=== PROMPT ===
Write out, without any change, the lines in the material below that run from the line with "if didx != i.dyn then go s" through the line with "else go (s.putInst i1)", both included.
(Beginning of EXERCISE DATA)
-- ==== Sys2Proof/Machine/Issue.lean ====
section
/-! DEFINITION. The issue of one instruction by a runner (R40, R110 to R112, R128, R165, R342, R371), and one move of the
machine. -/

namespace Sys2Proof.Machine

/-! ### Decoded words -/

/-- The meaning of an instruction of the majors from 0x4C on. -/
def Tail.exec (t : Tail) (s : State) : Out :=
  match t with
  | .vst d a b slot k e => execVst d a b slot k e s
  | .vstStr d a b slot k e => execVstStr d a b slot k e s
  | .pf a b => execPf a b s
  | .pfLc a b => execPfLc a b s
  | .gamoAdd idx a b slot w ord sc => execGamoAdd idx a b slot w ord sc s
  | .gamoAnd idx a b slot w ord sc => execGamoAnd idx a b slot w ord sc s
  | .gamoOr idx a b slot w ord sc => execGamoOr idx a b slot w ord sc s
  | .gamoXor idx a b slot w ord sc => execGamoXor idx a b slot w ord sc s
  | .gamoMinSigned idx a b slot w ord sc => execGamoMinSigned idx a b slot w ord sc s
  | .gamoMaxSigned idx a b slot w ord sc => execGamoMaxSigned idx a b slot w ord sc s
  | .gamoMinUnsigned idx a b slot w ord sc => execGamoMinUnsigned idx a b slot w ord sc s
  | .gamoMaxUnsigned idx a b slot w ord sc => execGamoMaxUnsigned idx a b slot w ord sc s
  | .gamoSwap idx a b slot w ord sc => execGamoSwap idx a b slot w ord sc s
  | .gamoCas idx a b c slot w ord sc => execGamoCas idx a b c slot w ord sc s
  | .gamoFadd idx a b slot w ord sc => execGamoFadd idx a b slot w ord sc s
  | .fence sc => execFence sc s
  | .cpy a b c slot sc => execCpy a b c slot sc s
  | .gth a b c slot sc => execGth a b c slot sc s
  | .sct a b c slot sc => execSct a b c slot sc s
  | .isect a b c slot sc => execIsect a b c slot sc s
  | .smerge a b c slot sc => execSmerge a b c slot sc s
  | .cmpct a b c slot sc => execCmpct a b c slot sc s
  | .rply => execRply s
  | .rsup a => execRsup a s
  | .kill => execKill s
  | .killL a => execKillL a s
  | .frr d => execFrr d s
  | .tlbi slot a b => execTlbi slot a b s
  | .tlbia slot a => execTlbia slot a s
  | .ctxsv slot a => execCtxsv slot a s
  | .ctxrs slot a b => execCtxrs slot a b s
  | .halt slot a => execHalt slot a s
  | .rdsr d num => execRdsr d num s
  | .wrsr num d => execWrsr num d s

/-- Such a meaning is the dispatcher's. -/
theorem Tail.exec_toInstr (t : Tail) (s : State) : Sys2Proof.Machine.exec t.toInstr s = Tail.exec t s := by
  cases t <;> rfl

/-- The scalar destination of an instruction of these majors (R371). -/
def Tail.dest (t : Tail) : Option Reg :=
  match t with
  | .rdsr d _ => some d
  | _ => none

/-- It is that of the instruction. -/
theorem Tail.dest_toInstr (t : Tail) : scalarDestination t.toInstr = Tail.dest t := by
  cases t <;> rfl

/-- The instruction of two words, before those of the majors from 0x4C on become instructions. -/
def decodeBoth (w0 w1 : Word) : Option (Instr ⊕ Tail) :=
  let base (long : Bool) (p : Pfx) (w : Word) : Option (Instr ⊕ Tail) :=
    if majorOf w < 0x4C then
      match decodeHead long p w with
      | some i => if i.wf then some (.inl i) else none
      | none => none
    else (decodeTail long p w).map .inr
  if isPrefix w0 then
    if isPrefix w1 then none else base true (Pfx.ofWord w0) w1
  else base false Pfx.zero w0

/-- The decoder in terms of it. -/
theorem decodeWords_eq_map (w0 w1 : Word) : decodeWords w0 w1 = (decodeBoth w0 w1).map (Sum.elim id Tail.toInstr) := by
  have h (long : Bool) (p : Pfx) (w : Word) : decodeLimited long p w =
      (if majorOf w < 0x4C then
        match decodeHead long p w with
        | some i => if i.wf then some (Sum.inl i) else none
        | none => none
      else (decodeTail long p w).map Sum.inr : Option (Instr ⊕ Tail)).map (Sum.elim id Tail.toInstr) := by
    unfold decodeLimited
    split
    · cases decodeHead long p w with
      | none => rfl
      | some i => dsimp only; split <;> rfl
    · cases decodeTail long p w <;> rfl
  unfold decodeWords decodeBoth
  split
  · split
    · rfl
    · exact h _ _ _
  · exact h _ _ _

/-! ### The issue of an instruction -/

/-- Whether the Ringmaster executes an opcode (R342). Log 31 (DEDUCED). -/
def ringRuns (op : Nat × Nat × Bool) : Bool :=
  let maj := op.1
  let min := op.2.1
  decide (1 ≤ maj ∧ maj ≤ 7) || decide (9 ≤ maj ∧ maj ≤ 0xD) || (maj == 0x10 && [0, 1, 4].contains min)
    || [0x40, 0x42, 0x43, 0x45, 0x48, 0x49, 0x4A, 0x4E, 0x50, 0x61].contains maj
    || (maj == 0x44 && decide (min ≤ 1)) || (maj == 0x60 && (min == 3 || decide (5 ≤ min ∧ min ≤ 9)))

/-- What an instance does at its next instruction: it takes the substitution of a handler (R371), it takes
ILLEGAL_INSTRUCTION, or it executes the instruction. `decoded` is what the words decode to. Log 30 (DEDUCED). -/
def runWith {D : Type} (decoded : Option D) (dest : D → Option Reg) (run : D → State → Out) (c : Cur) (i : Inst) (s : State) :
    Out :=
  let op := opcodeOf c.w0 (c.w1.getD 0)
  let go (s : State) : Out :=
    match decoded with
    | none => execIllegalInstruction c.w0 c.w1 s
    | some d => if i.site = ringmaster ∧ !ringRuns op then execIllegalInstruction c.w0 c.w1 s else run d s
  match i.subst with
  | none => go s
  | some (didx, sop, v) =>
    if didx != i.dyn then go s
    else
      let i1 : Inst := { i with subst := none }
      if sop = op then
        let i2 := i1.past c
        .next (s.putInst (match decoded.bind dest with
          | some d => i2.setS d v
          | none => i2))
      else go (s.putInst i1)

/-- A decoder that goes through another type runs alike. -/
theorem runWith_map {D E : Type} (x : Option D) (f : D → E) (dest : E → Option Reg) (run : E → State → Out) (c : Cur) (i : Inst)
    (s : State) : runWith (x.map f) dest run c i s = runWith x (fun d => dest (f d)) (fun d => run (f d)) c i s := by
  cases x <;> rfl

/-- A decoded instruction run by the dispatcher. -/
noncomputable def runWords (c : Cur) (i : Inst) (s : State) : Out :=
  runWith (decodeWords c.w0 (c.w1.getD 0)) scalarDestination Sys2Proof.Machine.exec c i s

/-- The same in the form that compiles. -/
def runWordsCode (c : Cur) (i : Inst) (s : State) : Out :=
  runWith (decodeBoth c.w0 (c.w1.getD 0)) (Sum.elim scalarDestination Tail.dest)
    (Sum.elim Sys2Proof.Machine.exec Tail.exec) c i s

@[csimp] theorem runWords_eq_runWordsCode : @runWords = @runWordsCode := by
  funext c i s
  unfold runWords runWordsCode
  rw [decodeWords_eq_map, runWith_map]
  congr 1
  · funext d
    cases d with
    | inl i => rfl
    | inr t => exact Tail.dest_toInstr t
  · funext d
    cases d with
    | inl i => rfl
    | inr t => funext s; exact Tail.exec_toInstr t s

/-- The words of an instance's next instruction, when its cell's instruction cache holds them (R110, R111). -/
def State.fetched (s : State) (i : Inst) : Option (Word × Option Word) :=
  match s.cachedWord i.site i.key.ctx i.pc with
  | none => none
  | some w0 =>
    if isPrefix w0 then (s.cachedWord i.site i.key.ctx (i.pc + 4)).map (fun w1 => (w0, some w1)) else some (w0, none)

/-- An instance that failed its validation started again at its entry point (R165). -/
def State.restart (s : State) (i : Inst) : State :=
  { s with nextId := s.nextId + 1 }.putInst
    { newInst (s.frameOf i) i.runner i.thr i.cls s.nextId i.subst with fails := i.fails }

/-- Whether a retry waits: its context is being stopped (R389), or its run would be exclusive while another instance of the
cell holds a reservation or is in an exclusive run (R167). Log 32 (DESIGN CHOICE). -/
def State.retryWaits (s : State) (i : Inst) : Bool :=
  s.drained i.key.ctx || (decide (8 ≤ i.fails) &&
    (s.exclusiveRun i || s.insts.any (fun j => j.site == i.site && j.runner != i.runner && j.reserved)))

/-- A runner at its next instruction. A halted Ringmaster issues nothing (R343); an instance of a Spilled frame waits for
the fill (R33); a word that the instruction cache lacks is filled first (R110); the 257th instruction faults (R40).
Log 29 (DEDUCED). -/
def State.issue (s : State) (site runner : Nat) : Out :=
  match s.instAt site runner with
  | none => .next s
  | some i =>
    if site = ringmaster ∧ s.hw.rmHalted then .next s
    else
    match i.phase with
    | .retrying => if s.retryWaits i then .next s else .next (s.restart i)
    | .running =>
      if (s.frameOf i).life = .spilled then .next s
      else
        match s.fetched i with
        | none => execIcacheFill site runner s
        | some (w0, w1) =>
          let c : Cur := ⟨site, runner, i.pc, w0, w1⟩
          if 256 ≤ i.dyn then .next (s.takeFault i (c.at_ i) { cause := .threadletLength })
          else runWords c i { s with cur := some c }
    | _ => .next s

/-! ### Moves -/

/-- Whether a constructor names a step of the device that no instruction word names. Log 10 (DESIGN CHOICE). -/
def Instr.isDevice (i : Instr) : Bool :=
  (encode i).isEmpty &&
    match i with
    | .illegalInstruction _ _ => false
    | _ => true

/-- A site's counter after some of its clocks. It wraps modulo 2^64, but not between two reads of a threadlet, which
return values that do not decrease: while an instance runs on the site the counter stops at its largest value (R14).
Log 12 (DESIGN CHOICE). -/
def State.laterClock (s : State) (site n : Nat) : W64 :=
  let c := (keyed s.cyc site).getD 0
  if 2 ^ 64 ≤ c.toNat + n ∧ s.insts.any (fun i => i.site == site) then BitVec.allOnes 64 else c + BitVec.ofNat 64 n

/-- The clock of a site moved on, by fewer than 2^40 of its clocks (R14). Log 8 (DESIGN CHOICE), 12 (DESIGN CHOICE). -/
def State.clockSite (s : State) (site : Nat) : State :=
  { s with cyc := putKeyed s.cyc site (s.laterClock site (Config.clocks s.tick % 2 ^ 40)) }

/-- One move of the machine: an instruction of a runner, or a step of the device. Log 10 (DESIGN CHOICE). -/
def advance (m : Move) (s : State) : Out :=
  match m with
  | .issue site runner => (s.clockSite site).issue site runner
  | .device i => if Instr.isDevice i then Sys2Proof.Machine.exec i { s with cur := none } else .next s

/-! ### Time (R348, R349) -/

/-- The tick at which an armed timer expires at the earliest: RTIME counts in steps of 10 from 0 (R348, R349).
Log 12 (DESIGN CHOICE). -/
def Timer.dueAt (t : Timer) : Nat := max (t.armedAt / 10 * 10 + 10) ((t.tdl.toNat + 9) / 10 * 10)

/-- The first timer that expires at the present tick. Log 12 (DESIGN CHOICE). -/
def State.dueTimer (s : State) : Option Nat := (s.sys.timers.find? (fun e => e.2.due s.sys.rtime)).map (·.1)

/-- What the Ringmaster does at a tick of RTIME: a timer expires, or the time word is stored (R349, R350). -/
inductive Due where
  | timer (n : Nat)
  | timeWord
  deriving DecidableEq, Repr

/-- What is due at the present tick: the first timer that expires, or else the time word (R349, R350).
Log 8 (DESIGN CHOICE), 12 (DESIGN CHOICE). -/
def State.due (s : State) : Option Due :=
  match s.dueTimer with
  | some n => some (.timer n)
  | none => if s.sys.timeDue then some .timeWord else none

/-- What is due takes place. -/
def Due.run (d : Due) (s : State) : Out :=
  match d with
  | .timer n => execTimerExpiry n s
  | .timeWord => execTimeWordStore s

/-- The tick at which the next time word is stored (R350). Log 62 (DESIGN CHOICE). -/
def SysRegs.nextTimeWord (r : SysRegs) : Nat := (r.lastTimeWord + 1024) / 10 * 10

/-- RTIME after a number of ticks: it stops where an armed timer expires and where the time word is stored (R348 to R350).
Log 12 (DESIGN CHOICE). -/
def State.laterTime (s : State) (n : Nat) : Nat :=
  let t := s.sys.rtime + 10 * n
  let t := if wbit s.sys.timeaddr 0 then min t (max s.sys.rtime s.sys.nextTimeWord) else t
  (s.sys.timers.filter (fun e => e.2.armed)).foldl (fun t e => min t (max s.sys.rtime e.2.dueAt)) t

/-- The time of one step. Log 8 (DESIGN CHOICE). -/
def State.elapse (s : State) : State :=
  { s with tick := s.tick + 1, sys := { s.sys with rtime := s.laterTime (Config.oscillatorTicks s.tick) } }

/-- The next move: the first of the agenda, or when it is empty whichever comes next of all that the hardware leaves
unordered. Log 10 (DESIGN CHOICE). -/
def State.nextMove (s : State) : Move × State :=
  match s.agenda with
  | m :: rest => (m, { s with agenda := rest })
  | [] => (Config.nextMove s.tick, s)

end Sys2Proof.Machine
end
(End of EXERCISE DATA)
=== OUTPUT OF THE EXERCISE ===
    if didx != i.dyn then go s
    else
      let i1 : Inst := { i with subst := none }
      if sop = op then
        let i2 := i1.past c
        .next (s.putInst (match decoded.bind dest with
          | some d => i2.setS d v
          | none => i2))
      else go (s.putInst i1)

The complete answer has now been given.